-- ==== Sys2Proof/Machine/Exchange.lean ====
section
/-! DEFINITION. The Exchange Engine (42_exchange.md): the rows of the sequencer (R165), the procedure Drain (R152) as
their repetition, and the operations XCHG_ZERO, XCHG_ONE, XCHG_MANY. -/

namespace Sys2Proof.Machine

/-- R158, R165: the row MATCH: one matcher call; NoMatch is a ProtocolError carrying the line. -/
def matchRow (s : State) : State :=
  match askMatcher s with
  | (.hit r, t) => { t with item := ⟨s.pay, some r⟩, seq := .yield }
  | (.miss, t) => raise .protocolError s.line t

/-- R159 to R162, R165: the row YIELD: the call shape's rule for one item. -/
def yieldRow (s : State) : State :=
  match s.shape with
  | .zero => raise .protocolError s.line s
  | .one =>
    if s.itemcnt = 1 then raise .protocolError s.line s
    else { s with items := [s.item], itemcnt := 1, seq := .read }
  | .many => { s with items := s.items ++ [s.item], itemcnt := s.itemcnt + 1, seq := .read }

/-- R30: the state EXEC: the standalone operation in progress. -/
def execRow (s : State) : Result :=
  match s.sop with
  | .encode => .next (runEncode s)
  | .decode => .next (runDecode s)
  | .readUnit => readRow s
  | .writeUnit => .next (writeRow s)

/-- R165 and R30: one row of the sequencer, by the state it is in. -/
def seqRow (s : State) : Result :=
  match s.seq with
  | .idle => .next s
  | .enc => .next (encRow s)
  | .tx => .next (txRow s)
  | .waitReady => readRow s
  | .read => readRow s
  | .dec => decRow s
  | .matchRec => .next (matchRow s)
  | .yield => .next (yieldRow s)
  | .flush => .next (errorExit s.raised s)
  | .exec => execRow s

/-- Whether the block is blocked on the environment: it has asked for a read or a write and no answer is there (R211). -/
def waits (s : State) : Bool :=
  match s.seq with
  | .tx => s.tx.isEmpty
  | .waitReady | .read => s.rx.isEmpty && (cutUnit s.rxbuf).isNone
  | .exec =>
    match s.sop with
    | .readUnit => s.rx.isEmpty && (cutUnit s.rxbuf).isNone
    | .writeUnit => s.tx.isEmpty
    | .encode | .decode => false
  | .idle | .enc | .dec | .matchRec | .yield | .flush => false

/-- R152 `Drain`, as far as the environment has answered: rows of R165 until the operation is complete or the block is
blocked on the environment; at most `n` rows. -/
def drive : Nat → State → Result
  | 0, s => .next s
  | n + 1, s =>
    if s.seq = .idle ∨ waits s then .next s
    else
      match seqRow s with
      | .next t => drive n t
      | .fault f => .fault f
      | .refused r => .refused r

/-- How many bytes the answers of the transport bring. -/
def answerBytes : List ReadAnswer → Nat
  | [] => 0
  | .data _ bs :: rx => bs.length + 1 + answerBytes rx
  | .timeout :: rx => answerBytes rx
  | .eos :: rx => answerBytes rx

/-- A number of rows that is never too small for one exchange: every unit takes at least one byte and at most four rows
(READ, DEC, MATCH, YIELD), and the rest of an exchange at most eight (log 26). -/
def rowBound (s : State) : Nat :=
  4 * (s.rxbuf.length + answerBytes s.rx) + 8

/-- An exchange operation (R152): accepted, then Drain. While BUSY = 1 the word is ignored (R209). -/
def exchange (shape : Shape) (gen : Bool) (opd : Bytes) (s : State) : Result :=
  if s.busy then .next (dropCommand s)
  else drive (rowBound s) (acceptExchange shape gen opd s)

/-- XCHG_ZERO (R160): Drain with SHAPE = ZERO and no matcher. -/
def execXchgZero (opd : Bytes) (s : State) : Result :=
  exchange .zero false opd s

/-- XCHG_ONE (R161): Drain with SHAPE = ONE. -/
def execXchgOne (gen : Bool) (opd : Bytes) (s : State) : Result :=
  exchange .one gen opd s

/-- XCHG_MANY (R162): Drain with SHAPE = MANY. -/
def execXchgMany (gen : Bool) (opd : Bytes) (s : State) : Result :=
  exchange .many gen opd s

end Sys2Proof.Machine
end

==============================

• EXERCISE REQUIREMENTS
Retype the material exactly.

• TASK ANSWER
-- ==== Sys2Proof/Machine/Exchange.lean ====
section
/-! DEFINITION. The Exchange Engine (42_exchange.md): the rows of the sequencer (R165), the procedure Drain (R152) as
their repetition, and the operations XCHG_ZERO, XCHG_ONE, XCHG_MANY. -/

namespace Sys2Proof.Machine

/-- R158, R165: the row MATCH: one matcher call; NoMatch is a ProtocolError carrying the line. -/
def matchRow (s : State) : State :=
  match askMatcher s with
  | (.hit r, t) => { t with item := ⟨s.pay, some r⟩, seq := .yield }
  | (.miss, t) => raise .protocolError s.line t

/-- R159 to R162, R165: the row YIELD: the call shape's rule for one item. -/
def yieldRow (s : State) : State :=
  match s.shape with
  | .zero => raise .protocolError s.line s
  | .one =>
    if s.itemcnt = 1 then raise .protocolError s.line s
    else { s with items := [s.item], itemcnt := 1, seq := .read }
  | .many => { s with items := s.items ++ [s.item], itemcnt := s.itemcnt + 1, seq := .read }

/-- R30: the state EXEC: the standalone operation in progress. -/
def execRow (s : State) : Result :=
  match s.sop with
  | .encode => .next (runEncode s)
  | .decode => .next (runDecode s)
  | .readUnit => readRow s
  | .writeUnit => .next (writeRow s)

/-- R165 and R30: one row of the sequencer, by the state it is in. -/
def seqRow (s : State) : Result :=
  match s.seq with
  | .idle => .next s
  | .enc => .next (encRow s)
  | .tx => .next (txRow s)
  | .waitReady => readRow s
  | .read => readRow s
  | .dec => decRow s
  | .matchRec => .next (matchRow s)
  | .yield => .next (yieldRow s)
  | .flush => .next (errorExit s.raised s)
  | .exec => execRow s

/-- Whether the block is blocked on the environment: it has asked for a read or a write and no answer is there (R211). -/
def waits (s : State) : Bool :=
  match s.seq with
  | .tx => s.tx.isEmpty
  | .waitReady | .read => s.rx.isEmpty && (cutUnit s.rxbuf).isNone
  | .exec =>
    match s.sop with
    | .readUnit => s.rx.isEmpty && (cutUnit s.rxbuf).isNone
    | .writeUnit => s.tx.isEmpty
    | .encode | .decode => false
  | .idle | .enc | .dec | .matchRec | .yield | .flush => false

/-- R152 `Drain`, as far as the environment has answered: rows of R165 until the operation is complete or the block is
blocked on the environment; at most `n` rows. -/
def drive : Nat → State → Result
  | 0, s => .next s
  | n + 1, s =>
    if s.seq = .idle ∨ waits s then .next s
    else
      match seqRow s with
      | .next t => drive n t
      | .fault f => .fault f
      | .refused r => .refused r

/-- How many bytes the answers of the transport bring. -/
def answerBytes : List ReadAnswer → Nat
  | [] => 0
  | .data _ bs :: rx => bs.length + 1 + answerBytes rx
  | .timeout :: rx => answerBytes rx
  | .eos :: rx => answerBytes rx

/-- A number of rows that is never too small for one exchange: every unit takes at least one byte and at most four rows
(READ, DEC, MATCH, YIELD), and the rest of an exchange at most eight (log 26). -/
def rowBound (s : State) : Nat :=
  4 * (s.rxbuf.length + answerBytes s.rx) + 8

/-- An exchange operation (R152): accepted, then Drain. While BUSY = 1 the word is ignored (R209). -/
def exchange (shape : Shape) (gen : Bool) (opd : Bytes) (s : State) : Result :=
  if s.busy then .next (dropCommand s)
  else drive (rowBound s) (acceptExchange shape gen opd s)

/-- XCHG_ZERO (R160): Drain with SHAPE = ZERO and no matcher. -/
def execXchgZero (opd : Bytes) (s : State) : Result :=
  exchange .zero false opd s

/-- XCHG_ONE (R161): Drain with SHAPE = ONE. -/
def execXchgOne (gen : Bool) (opd : Bytes) (s : State) : Result :=
  exchange .one gen opd s

/-- XCHG_MANY (R162): Drain with SHAPE = MANY. -/
def execXchgMany (gen : Bool) (opd : Bytes) (s : State) : Result :=
  exchange .many gen opd s

end Sys2Proof.Machine
end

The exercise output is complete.